-- ==== Sys2Proof/Machine/Plc.lean ====
section
/-! DEFINITION. Chapter 13: the beacon period, power-line frames, stations, the phase decision, load classes, tone maps, selective
retransmission, and the commands 0x50 to 0x53. -/
namespace Sys2Proof.Machine
open Sys2Proof

/-! ### Phases and the gate -/

def phaseAt (s : State) (ph : Nat) : PlcPhase := s.plc.phases.getD ph PlcPhase.reset
def onPhase (ph : Nat) (f : PlcPhase → PlcPhase) (s : State) : State := onPlc (fun p => { p with phases := modAt p.phases ph f }) s
def phasesUp (s : State) : List Nat := (List.range 3).filter (plcInService s)

/-- DUR of a frame of the module's, in 0.2 ms: its length on the medium is the physical layer's, a free value (R292). -/
def durOf (s : State) : Nat := Config.freeNat s.free % 256
def durNs (dur : Nat) : Nat := 200000 * dur

/-- A frame of the module's is to leave on n drivers now: it starts where the gate is open and the credits asked for 500 us before are
granted, and is deferred where not (R44, R291). -/
def startFrame (n dur : Nat) (s : State) : Bool × State :=
  if maySend s && isUp s 12 then
    let s := prepareDrivers n s
    if s.plc.drive < 8 * n then (false, s)
    else (true, { onPlc (fun p => { p with driveEnd := s.now + durNs dur }) s with free := s.free + 1 })
  else (false, s)

/-- SEQ of the next frame to TEI 0xFFF is used up. -/
def nextBcSeq (s : State) : State := onPlc (fun p => { p with bcSeq := (p.bcSeq + 1) % 256 }) s

/-- The module receives meters' frames; only the holder of a pair's token lets their frames leave on a link (R398). -/
def pairedUp (s : State) : Bool := s.pair.cfg.isSome

/-- FC bytes 0 to 12 of a frame that the module sends (R292); the CRC after them is the standard's (log 105). -/
def fcBytes (phase dt nid tei cls tmi pbCount pbSize seq : Nat) (retx : Bool) (pbMap ack dur : Nat) : Bytes :=
  [BitVec.ofNat 8 (8 * phase + dt)] ++ toLE 2 nid ++ toLE 2 (32768 + tei) ++
    [BitVec.ofNat 8 (8 * cls + tmi), BitVec.ofNat 8 (4 * pbCount + pbSize), BitVec.ofNat 8 seq, BitVec.ofNat 8 (b2n retx), BitVec.ofNat 8 pbMap] ++
    toLE 2 ack ++ toLE 1 dur

/-! ### Maps (R305, R306) -/

def mapFor (l : List ToneMap) (cls : Nat) : Option ToneMap := l.find? (fun m => m.cls == cls)
def putMap (m : ToneMap) (l : List ToneMap) : List ToneMap := m :: l.filter (fun x => x.cls != m.cls)
/-- TMI of a frame to a station in the present class. -/
def tmiFor (t : Station) (cls : Nat) : Nat := if t.dropRobust || (mapFor t.down cls).isNone then 0 else cls + 1
/-- TMI that the station uses toward the module. -/
def tmiUp (t : Station) (cls : Nat) : Nat := if (mapFor t.up cls).isNone then 0 else cls + 1

/-- A map is trained for a phase and class: TONEMAP_COLD is cleared (R99). -/
def mapTrained (ph cls : Nat) (s : State) : State := onPlc (fun p => { p with tmCold := clrBit p.tmCold (4 * ph + cls) }) s

/-- A change of BAND discards every map (R306). -/
def discardMaps (s : State) : State :=
  onPlc (fun p => { p with tmCold := 0xFFF, stations := p.stations.map (fun t => { t with up := [], down := [] }) }) s

/-! ### The beacon period (R295, R296, R298) -/

def periodNs : Int := 1000000000
/-- Number of the beacon period of phase n that runs, and ms into it. -/
def periodNo (s : State) (ph : Nat) : Int := (s.tm.counter - 333000000 * ph) / periodNs
def periodMs (s : State) (ph : Nat) : Nat := ((s.tm.counter - 333000000 * ph) % periodNs / 1000000).toNat

/-- PLC_SET's values take effect at the phase's beacon period. -/
def takePlcSet (ph : Nat) (s : State) : State :=
  let old := (phaseAt s ph).set
  let s := onPhase ph (fun p => { p with set := s.opt.plc }) s
  if old.band = s.opt.plc.band then s else discardMaps s

/-- Time that a station's frame and its SACK are given: what it depends on is the meter's, so it is a free value (1 to 63 ms). -/
def allocLen (s : State) (k : Nat) : Nat := Config.freeNat (s.free + k) % 63 + 1

/-- The meter's expected wake (R147) is due. -/
def wakeDue (s : State) (id : Nat) : Bool :=
  match entryById s id with
  | none => false
  | some (_, e) =>
    let w := pfWake (bodyFor s e.id)
    w != 0 && w ≤ (s.rs.opSeconds + 2 ^ 32 - e.lastHeard) % 2 ^ 32

/-- Stations that get an allocation: MORE, wake due, or a tone map owed to the module (R296). -/
def wantsAlloc (s : State) (ph : Nat) (t : Station) : Bool :=
  t.phase == ph && (t.more || wakeDue s t.id || (mapFor t.down (phaseAt s ph).cls).isNone)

....

▸ DIRECTIONS FOR THIS TASK: Would you please return all of the data exactly?

▸ EXPECTED OUTPUT:
-- ==== Sys2Proof/Machine/Plc.lean ====
section
/-! DEFINITION. Chapter 13: the beacon period, power-line frames, stations, the phase decision, load classes, tone maps, selective
retransmission, and the commands 0x50 to 0x53. -/
namespace Sys2Proof.Machine
open Sys2Proof

/-! ### Phases and the gate -/

def phaseAt (s : State) (ph : Nat) : PlcPhase := s.plc.phases.getD ph PlcPhase.reset
def onPhase (ph : Nat) (f : PlcPhase → PlcPhase) (s : State) : State := onPlc (fun p => { p with phases := modAt p.phases ph f }) s
def phasesUp (s : State) : List Nat := (List.range 3).filter (plcInService s)

/-- DUR of a frame of the module's, in 0.2 ms: its length on the medium is the physical layer's, a free value (R292). -/
def durOf (s : State) : Nat := Config.freeNat s.free % 256
def durNs (dur : Nat) : Nat := 200000 * dur

/-- A frame of the module's is to leave on n drivers now: it starts where the gate is open and the credits asked for 500 us before are
granted, and is deferred where not (R44, R291). -/
def startFrame (n dur : Nat) (s : State) : Bool × State :=
  if maySend s && isUp s 12 then
    let s := prepareDrivers n s
    if s.plc.drive < 8 * n then (false, s)
    else (true, { onPlc (fun p => { p with driveEnd := s.now + durNs dur }) s with free := s.free + 1 })
  else (false, s)

/-- SEQ of the next frame to TEI 0xFFF is used up. -/
def nextBcSeq (s : State) : State := onPlc (fun p => { p with bcSeq := (p.bcSeq + 1) % 256 }) s

/-- The module receives meters' frames; only the holder of a pair's token lets their frames leave on a link (R398). -/
def pairedUp (s : State) : Bool := s.pair.cfg.isSome

/-- FC bytes 0 to 12 of a frame that the module sends (R292); the CRC after them is the standard's (log 105). -/
def fcBytes (phase dt nid tei cls tmi pbCount pbSize seq : Nat) (retx : Bool) (pbMap ack dur : Nat) : Bytes :=
  [BitVec.ofNat 8 (8 * phase + dt)] ++ toLE 2 nid ++ toLE 2 (32768 + tei) ++
    [BitVec.ofNat 8 (8 * cls + tmi), BitVec.ofNat 8 (4 * pbCount + pbSize), BitVec.ofNat 8 seq, BitVec.ofNat 8 (b2n retx), BitVec.ofNat 8 pbMap] ++
    toLE 2 ack ++ toLE 1 dur

/-! ### Maps (R305, R306) -/

def mapFor (l : List ToneMap) (cls : Nat) : Option ToneMap := l.find? (fun m => m.cls == cls)
def putMap (m : ToneMap) (l : List ToneMap) : List ToneMap := m :: l.filter (fun x => x.cls != m.cls)
/-- TMI of a frame to a station in the present class. -/
def tmiFor (t : Station) (cls : Nat) : Nat := if t.dropRobust || (mapFor t.down cls).isNone then 0 else cls + 1
/-- TMI that the station uses toward the module. -/
def tmiUp (t : Station) (cls : Nat) : Nat := if (mapFor t.up cls).isNone then 0 else cls + 1

/-- A map is trained for a phase and class: TONEMAP_COLD is cleared (R99). -/
def mapTrained (ph cls : Nat) (s : State) : State := onPlc (fun p => { p with tmCold := clrBit p.tmCold (4 * ph + cls) }) s

/-- A change of BAND discards every map (R306). -/
def discardMaps (s : State) : State :=
  onPlc (fun p => { p with tmCold := 0xFFF, stations := p.stations.map (fun t => { t with up := [], down := [] }) }) s

/-! ### The beacon period (R295, R296, R298) -/

def periodNs : Int := 1000000000
/-- Number of the beacon period of phase n that runs, and ms into it. -/
def periodNo (s : State) (ph : Nat) : Int := (s.tm.counter - 333000000 * ph) / periodNs
def periodMs (s : State) (ph : Nat) : Nat := ((s.tm.counter - 333000000 * ph) % periodNs / 1000000).toNat

/-- PLC_SET's values take effect at the phase's beacon period. -/
def takePlcSet (ph : Nat) (s : State) : State :=
  let old := (phaseAt s ph).set
  let s := onPhase ph (fun p => { p with set := s.opt.plc }) s
  if old.band = s.opt.plc.band then s else discardMaps s

/-- Time that a station's frame and its SACK are given: what it depends on is the meter's, so it is a free value (1 to 63 ms). -/
def allocLen (s : State) (k : Nat) : Nat := Config.freeNat (s.free + k) % 63 + 1

/-- The meter's expected wake (R147) is due. -/
def wakeDue (s : State) (id : Nat) : Bool :=
  match entryById s id with
  | none => false
  | some (_, e) =>
    let w := pfWake (bodyFor s e.id)
    w != 0 && w ≤ (s.rs.opSeconds + 2 ^ 32 - e.lastHeard) % 2 ^ 32

/-- Stations that get an allocation: MORE, wake due, or a tone map owed to the module (R296). -/
def wantsAlloc (s : State) (ph : Nat) (t : Station) : Bool :=
  t.phase == ph && (t.more || wakeDue s t.id || (mapFor t.down (phaseAt s ph).cls).isNone)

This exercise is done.